--- RECORDS FOR PROCESSING Enclosed Below ---
/-- The encoder: the fields of the head and the tail of each instruction (R69, R72, R81); a step of the machine has none. -/
def encode : Instr → Option Enc
  | .nop => some (e0 0x00 0)
  | .psync => some (e0 0x16 4)
  | .qsync => some (e0 0x20 4)
  | .ungang => some (e0 0x20 6)
  | .mwait => some (e0 0x31 1)
  | .yield => some (e0 0x39 3)
  | .hend => some (e0 0x3A 2)
  | .brk o => some (eI16 0x00 1 o)
  | .add o => some (eH 0x01 0 o)
  | .sub o => some (eH 0x01 1 o)
  | .and o => some (eH 0x01 2 o)
  | .or o => some (eH 0x01 3 o)
  | .xor o => some (eH 0x01 4 o)
  | .andn o => some (eH 0x01 5 o)
  | .orn o => some (eH 0x01 6 o)
  | .xnor o => some (eH 0x01 7 o)
  | .sll o => some (eH 0x02 0 o)
  | .srl o => some (eH 0x02 1 o)
  | .sra o => some (eH 0x02 2 o)
  | .rol o => some (eH 0x02 3 o)
  | .ror o => some (eH 0x02 4 o)
  | .slt o => some (eH 0x02 5 o)
  | .sltu o => some (eH 0x02 6 o)
  | .seq o => some (eH 0x02 7 o)
  | .min o => some (eH 0x03 0 o)
  | .max o => some (eH 0x03 1 o)
  | .minu o => some (eH 0x03 2 o)
  | .maxu o => some (eH 0x03 3 o)
  | .mul o => some (eH 0x03 4 o)
  | .mulh o => some (eH 0x03 5 o)
  | .mulhu o => some (eH 0x03 6 o)
  | .mulhsu o => some (eH 0x03 7 o)
  | .div o => some (eH 0x04 0 o)
  | .divu o => some (eH 0x04 1 o)
  | .rem o => some (eH 0x04 2 o)
  | .remu o => some (eH 0x04 3 o)
  | .clz o => some (eH 0x04 4 o)
  | .ctz o => some (eH 0x04 5 o)
  | .popc o => some (eH 0x04 6 o)
  | .bswap o => some (eH 0x04 7 o)
  | .sext o => some (eH 0x05 0 o)
  | .zext o => some (eH 0x05 1 o)
  | .addw o => some (eH 0x05 2 o)
  | .subw o => some (eH 0x05 3 o)
  | .mulw o => some (eH 0x05 4 o)
  | .cmovz o => some (eH 0x05 5 o)
  | .cmovnz o => some (eH 0x05 6 o)
  | .addiI16 o => some (eI16 0x08 0 o)
  | .addiWi o => some (eWI 0x08 0 o)
  | .addiXi o => some (eXI 0x08 0 o)
  | .andiI16 o => some (eI16 0x08 1 o)
  | .andiWi o => some (eWI 0x08 1 o)
  | .andiXi o => some (eXI 0x08 1 o)
  | .oriI16 o => some (eI16 0x08 2 o)
  | .oriWi o => some (eWI 0x08 2 o)
  | .oriXi o => some (eXI 0x08 2 o)
  | .xoriI16 o => some (eI16 0x08 3 o)
  | .xoriWi o => some (eWI 0x08 3 o)
  | .xoriXi o => some (eXI 0x08 3 o)
  | .sltiI16 o => some (eI16 0x08 4 o)
  | .sltiWi o => some (eWI 0x08 4 o)
  | .sltiXi o => some (eXI 0x08 4 o)
  | .sltiuI16 o => some (eI16 0x08 5 o)
  | .sltiuWi o => some (eWI 0x08 5 o)
  | .sltiuXi o => some (eXI 0x08 5 o)
  | .shiI16 o => some (eI16 0x08 6 o)
  | .shiWi o => some (eWI 0x08 6 o)
  | .shiXi o => some (eXI 0x08 6 o)
  | .muliI16 o => some (eI16 0x08 7 o)
  | .muliWi o => some (eWI 0x08 7 o)
  | .muliXi o => some (eXI 0x08 7 o)
  | .adda o => some (eH 0x0C 0 o)
  | .addiaWi o => some (eWI 0x0C 1 o)
  | .addiaXi o => some (eXI 0x0C 1 o)
  | .scalea o => some (eH 0x0C 2 o)
  | .pfmt o => some (eI16 0x0C 3 o)
  | .gfmt o => some (eH 0x0C 4 o)
  | .clrfmt o => some (eH 0x0C 5 o)
  | .suba o => some (eH 0x0C 6 o)
  | .liI16 o => some (eI16 0x0E 0 o)
  | .liI32 o => some (eI32 0x0E 0 o)
  | .liL64 o => some (e64 0x0E 0 o)
  | .lpc o => some (eWI 0x0E 1 o)
  | .mov o => some (eH 0x0E 2 o)
  | .csrr o => some (eI16 0x0F 0 o)
  | .csrw o => some (eI16 0x0F 1 o)
  | .csrs o => some (eI16 0x0F 2 o)
  | .csrc o => some (eI16 0x0F 3 o)
  | .csrx o => some (eI16 0x0F 4 o)
  | .j o => some (eWI 0x10 0 o)
  | .jal o => some (eWI 0x10 1 o)
  | .jalr o => some (eH 0x10 2 o)
  | .beq o => some (eB 0x11 0 o)
  | .bne o => some (eB 0x11 1 o)
  | .blt o => some (eB 0x11 2 o)
  | .bge o => some (eB 0x11 3 o)
  | .bltu o => some (eB 0x11 4 o)
  | .bgeu o => some (eB 0x11 5 o)
  | .bms o => some (eB 0x11 6 o)
  | .bmc o => some (eB 0x11 7 o)
  | .fadd o => some (eH 0x1C 0 o)
  | .fsub o => some (eH 0x1C 1 o)
  | .fmul o => some (eH 0x1C 2 o)
  | .fdiv o => some (eH 0x1C 3 o)
  | .fsqrt o => some (eH 0x1C 4 o)
  | .fmin o => some (eH 0x1C 5 o)
  | .fmax o => some (eH 0x1C 6 o)
  | .fcmp o => some (eH 0x1C 7 o)
  | .fma o => some (eW 0x1D 0 o)
  | .fcvt o => some (eH 0x1D 1 o)
  | .fclass o => some (eH 0x1D 2 o)
  | .ldb o => some (eM 0x14 0 o)
  | .ldbu o => some (eM 0x14 1 o)
  | .ldh o => some (eM 0x14 2 o)
  | .ldhu o => some (eM 0x14 3 o)
  | .ldw o => some (eM 0x14 4 o)
  | .ldwu o => some (eM 0x14 5 o)
  | .ldd o => some (eM 0x14 6 o)
  | .ldaq o => some (eM 0x14 7 o)
  | .stb o => some (eM 0x15 0 o)
  | .sth o => some (eM 0x15 1 o)
  | .stw o => some (eM 0x15 2 o)
  | .std o => some (eM 0x15 3 o)
  | .strl o => some (eM 0x15 4 o)
  | .strlw o => some (eM 0x15 5 o)
  | .ldaqw o => some (eM 0x15 6 o)
  | .mstd o => some (eM 0x15 7 o)
  | .amo o => some (eW 0x16 0 o)
  | .cas o => some (eW 0x16 1 o)
  | .fence o => some (eI16 0x16 2 o)
  | .pflush o => some (eM 0x16 3 o)
  | .clwb o => some (eM 0x16 5 o)
  | .acopy o => some (eX 0x18 0 o)
  | .acopy2d o => some (eX 0x18 1 o)
  | .agather o => some (eX 0x18 2 o)
  | .acoll o => some (eX 0x18 3 o)
  | .glaze o => some (eX 0x18 4 o)
  | .wbind o => some (eX 0x18 5 o)
  | .wread o => some (eX 0x18 6 o)
  | .acancel o => some (eX 0x18 7 o)
  | .setvl o => some (eH 0x20 0 o)
  | .vsett o => some (eI16 0x20 1 o)
  | .vsettx o => some (eH 0x20 2 o)
  | .slip o => some (eI16 0x20 3 o)
  | .gang o => some (eH 0x20 5 o)
  | .vadd o => some (eV 0x21 0 o)
  | .vsub o => some (eV 0x21 1 o)
  | .vand o => some (eV 0x21 2 o)
  | .vor o => some (eV 0x21 3 o)
  | .vxor o => some (eV 0x21 4 o)
  | .vsll o => some (eV 0x21 5 o)
  | .vsrl o => some (eV 0x21 6 o)
  | .vsra o => some (eV 0x21 7 o)
  | .vmul o => some (eV 0x22 0 o)
  | .vmulh o => some (eV 0x22 1 o)
  | .vmin o => some (eV 0x22 2 o)
  | .vmax o => some (eV 0x22 3 o)
  | .vsadd o => some (eV 0x22 4 o)
  | .vssub o => some (eV 0x22 5 o)
  | .vcmp o => some (eV 0x22 6 o)
  | .vmerge o => some (eV 0x22 7 o)
  | .vfadd o => some (eV 0x23 0 o)
  | .vfsub o => some (eV 0x23 1 o)
  | .vfmul o => some (eV 0x23 2 o)
  | .vfdiv o => some (eV 0x23 3 o)
  | .vfmin o => some (eV 0x23 4 o)
  | .vfmax o => some (eV 0x23 5 o)
  | .vfcmp o => some (eV 0x23 6 o)
  | .vfsqrt o => some (eV 0x23 7 o)
  | .vfma o => some (eX 0x24 0 o)
  | .vfnma o => some (eX 0x24 1 o)
  | .vfcvt o => some (eX 0x24 2 o)
  | .vfclass o => some (eX 0x24 3 o)
  | .vfscale o => some (eX 0x24 4 o)
  | .vfsgn o => some (eX 0x24 5 o)
  | .vredsum o => some (eV 0x25 0 o)
  | .vfredsum o => some (eV 0x25 1 o)
  | .vredmax o => some (eV 0x25 2 o)
  | .vfredmax o => some (eV 0x25 3 o)
  | .vslide o => some (eV 0x25 4 o)
  | .vperm o => some (eV 0x25 5 o)
  | .vcompress o => some (eV 0x25 6 o)
  | .vexpand o => some (eV 0x25 7 o)
  | .vmovx o => some (eV 0x26 0 o)
  | .vins o => some (eV 0x26 1 o)
  | .vsplat o => some (eV 0x26 2 o)
  | .viota o => some (eV 0x26 3 o)
  | .vmov o => some (eV 0x26 4 o)
  | .mand o => some (eH 0x27 0 o)
  | .mor o => some (eH 0x27 1 o)
  | .mxor o => some (eH 0x27 2 o)
  | .mandn o => some (eH 0x27 3 o)
  | .mnot o => some (eH 0x27 4 o)
  | .mpop o => some (eH 0x27 5 o)
  | .mfirst o => some (eH 0x27 6 o)
  | .msbf o => some (eH 0x27 7 o)
  | .vld o => some (eX 0x28 0 o)
  | .vldx o => some (eX 0x28 1 o)
  | .vst o => some (eX 0x28 2 o)
  | .vstx o => some (eX 0x28 3 o)
  | .vlds o => some (eX 0x28 4 o)
  | .vsts o => some (eX 0x28 5 o)
  | .mld o => some (eX 0x28 6 o)
  | .mst o => some (eX 0x28 7 o)
  | .vldl o => some (eX 0x29 0 o)
  | .vstl o => some (eX 0x29 1 o)
  | .ranka o => some (eX 0x30 0 o)
  | .ranks o => some (eX 0x30 1 o)
  | .mopak o => some (eX 0x30 2 o)
  | .mzero o => some (eX 0x30 3 o)
  | .mrd o => some (eX 0x30 4 o)
  | .mwr o => some (eX 0x30 5 o)
  | .mrowacc o => some (eX 0x30 6 o)
  | .msta o => some (eX 0x30 7 o)
  | .mstat o => some (eH 0x31 0 o)
  | .mlda o => some (eX 0x31 2 o)
  | .mdrop o => some (eN 0x31 3 o)
  | .ldref o => some (eM 0x36 0 o)
  | .stref o => some (eM 0x36 1 o)
  | .ldf o => some (eM 0x36 2 o)
  | .stf o => some (eM 0x36 3 o)
  | .pin o => some (eH 0x36 4 o)
  | .unpin o => some (eH 0x36 5 o)
  | .qmov o => some (eH 0x36 6 o)
  | .qcvtToRef o => some (eH 0x36 7 o)
  | .qcvtFromRef o => some (eH 0x36 7 o)
  | .refeq o => some (eH 0x37 0 o)
  | .spawn o => some (eX 0x39 0 o)
  | .join o => some (eH 0x39 1 o)
  | .exit o => some (eH 0x39 2 o)
  | .migrate o => some (eH 0x39 4 o)
  | .bar o => some (eI16 0x39 5 o)
  | .crewinfo o => some (eH 0x39 6 o)
  | .self o => some (eH 0x39 7 o)
  | .msend o => some (eH 0x3A 0 o)
  | .msenda o => some (eH 0x3A 1 o)
  | .enqt o => some (eH 0x3B 0 o)
  | .tdone o => some (eH 0x3B 1 o)
  | .grun o => some (eH 0x3B 2 o)
  | .cbinv o => some (eH 0x3B 3 o)
  | .sysc o => some (eH 0x3C 0 o)
  | .sret o => some (eN 0x3C 1 o)
  | .wait o => some (eH 0x3C 2 o)
  | .xinv o => some (eH 0x3C 3 o)
  | .opreq o => some (eI16 0x3C 4 o)
  | .preempt o => some (eH 0x3C 5 o)
  | .ctxstream o => some (eH 0x3C 6 o)
  | .serviceEntry _ => none
  | .handlerStart _ => none
  | .messageAnswer _ => none
  | .msendaCompletion _ => none
  | .vectorEntryExecute _ _ => none
  | .matrixEntryExecute _ => none
  | .enginePiece _ => none
  | .tokenCompletion _ => none
  | .windowExchange _ => none
  | .collectiveTimeout _ => none
  | .remoteCopyTimeout _ => none
  | .liveMoveAck _ => none
  | .measuredMigration _ => none
  | .aging _ => none
  | .parkedWaitCheck _ _ => none
  | .waitTimeout _ _ => none
  | .overflowAdmit _ => none
  | .occupantZeroingDone _ => none
  | .schedulerPreempt _ => none
  | .watchdogT1 _ _ => none
  | .watchdogT2 _ _ => none
  | .watchdogT3 _ _ => none
  | .jobTake _ _ => none
  | .recordReady _ _ => none
  | .dispatch _ => none
  | .crewReservation _ => none
  | .eprioRaise _ _ => none
  | .clusterTaskDispatch _ => none
  | .clusterTaskRecheck _ _ => none
  | .queueCancel _ _ => none
  | .eventsLostReport _ => none
  | .syscRingRetry _ => none
  | .syscResult _ _ => none
  | .asbindBind _ _ => none
  | .asbindUnbind _ _ => none
  | .powerOnReset => none
  | .modctlCold _ => none
  | .modctlWarm _ => none
  | .attestRequest _ _ => none
  | .captureModeOff _ => none
  | .captureModeOn _ _ _ => none
  | .replayModeOn _ _ _ => none
  | .captureRingSpace => none
  | .replayForceTimeout _ _ _ => none
  | .registerWrite _ _ _ => none
  | .errorCorrected _ _ _ _ => none
  | .poisonCreated _ _ _ => none
  | .laneRetire _ _ => none
  | .matrixStepCheckFail _ => none
  | .coreFence _ => none
  | .opLimitLower _ => none
  | .pseudoChannelFailing _ => none
  | .linkDegrade _ => none
  | .moduleError => none
  | .hostPortDown _ => none
  | .hostDeath _ _ _ => none
  | .poolFailure _ _ _ => none
  | .cxlEngineFailure _ => none
  | .fabricPortDown _ => none
  | .thermalWarning _ => none
  | .thermalThrottle _ => none
  | .thermalCritical _ => none
  | .damperGrant _ => none
  | .tileGate _ => none
  | .tileWake _ => none
  | .pointSwitch _ => none
  | .atsCompletion _ _ _ => none
  | .priResponse _ _ => none
  | .priTimeout _ => none
  | .atsInvalidation _ _ _ _ => none
  | .invalidationCompletion _ => none
  | .hostSnoop _ _ => none
  | .hostMemAccess _ _ _ _ => none
  | .pinAdmit _ => none
  | .hotnessWriteback _ _ => none
  | .moveMigrate _ => none
  | .moveReplicate _ => none
  | .moveCollapse _ => none
  | .moveResetHotness _ => none
  | .flip => none
  | .copy => none
  | .free => none
  | .errorLogSpace => none
  | .persistConfirmation _ => none
  | .nodeQualifiedRemoteAccess _ _ _ _ => none
  | .hostPortUp _ => none
  | .fabricPortUp _ => none
  | .conePointRecovery _ => none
--- End of Enclosed RECORDS FOR PROCESSING ---
## WHAT THIS TASK INVOLVES
The range runs from the line above containing "(eH 0x20 5 o)" to the line containing "(eX 0x24 4 o)", inclusive. Restate those lines word for word and no others.

## REPLY
  | .gang o => some (eH 0x20 5 o)
  | .vadd o => some (eV 0x21 0 o)
  | .vsub o => some (eV 0x21 1 o)
  | .vand o => some (eV 0x21 2 o)
  | .vor o => some (eV 0x21 3 o)
  | .vxor o => some (eV 0x21 4 o)
  | .vsll o => some (eV 0x21 5 o)
  | .vsrl o => some (eV 0x21 6 o)
  | .vsra o => some (eV 0x21 7 o)
  | .vmul o => some (eV 0x22 0 o)
  | .vmulh o => some (eV 0x22 1 o)
  | .vmin o => some (eV 0x22 2 o)
  | .vmax o => some (eV 0x22 3 o)
  | .vsadd o => some (eV 0x22 4 o)
  | .vssub o => some (eV 0x22 5 o)
  | .vcmp o => some (eV 0x22 6 o)
  | .vmerge o => some (eV 0x22 7 o)
  | .vfadd o => some (eV 0x23 0 o)
  | .vfsub o => some (eV 0x23 1 o)
  | .vfmul o => some (eV 0x23 2 o)
  | .vfdiv o => some (eV 0x23 3 o)
  | .vfmin o => some (eV 0x23 4 o)
  | .vfmax o => some (eV 0x23 5 o)
  | .vfcmp o => some (eV 0x23 6 o)
  | .vfsqrt o => some (eV 0x23 7 o)
  | .vfma o => some (eX 0x24 0 o)
  | .vfnma o => some (eX 0x24 1 o)
  | .vfcvt o => some (eX 0x24 2 o)
  | .vfclass o => some (eX 0x24 3 o)
  | .vfscale o => some (eX 0x24 4 o)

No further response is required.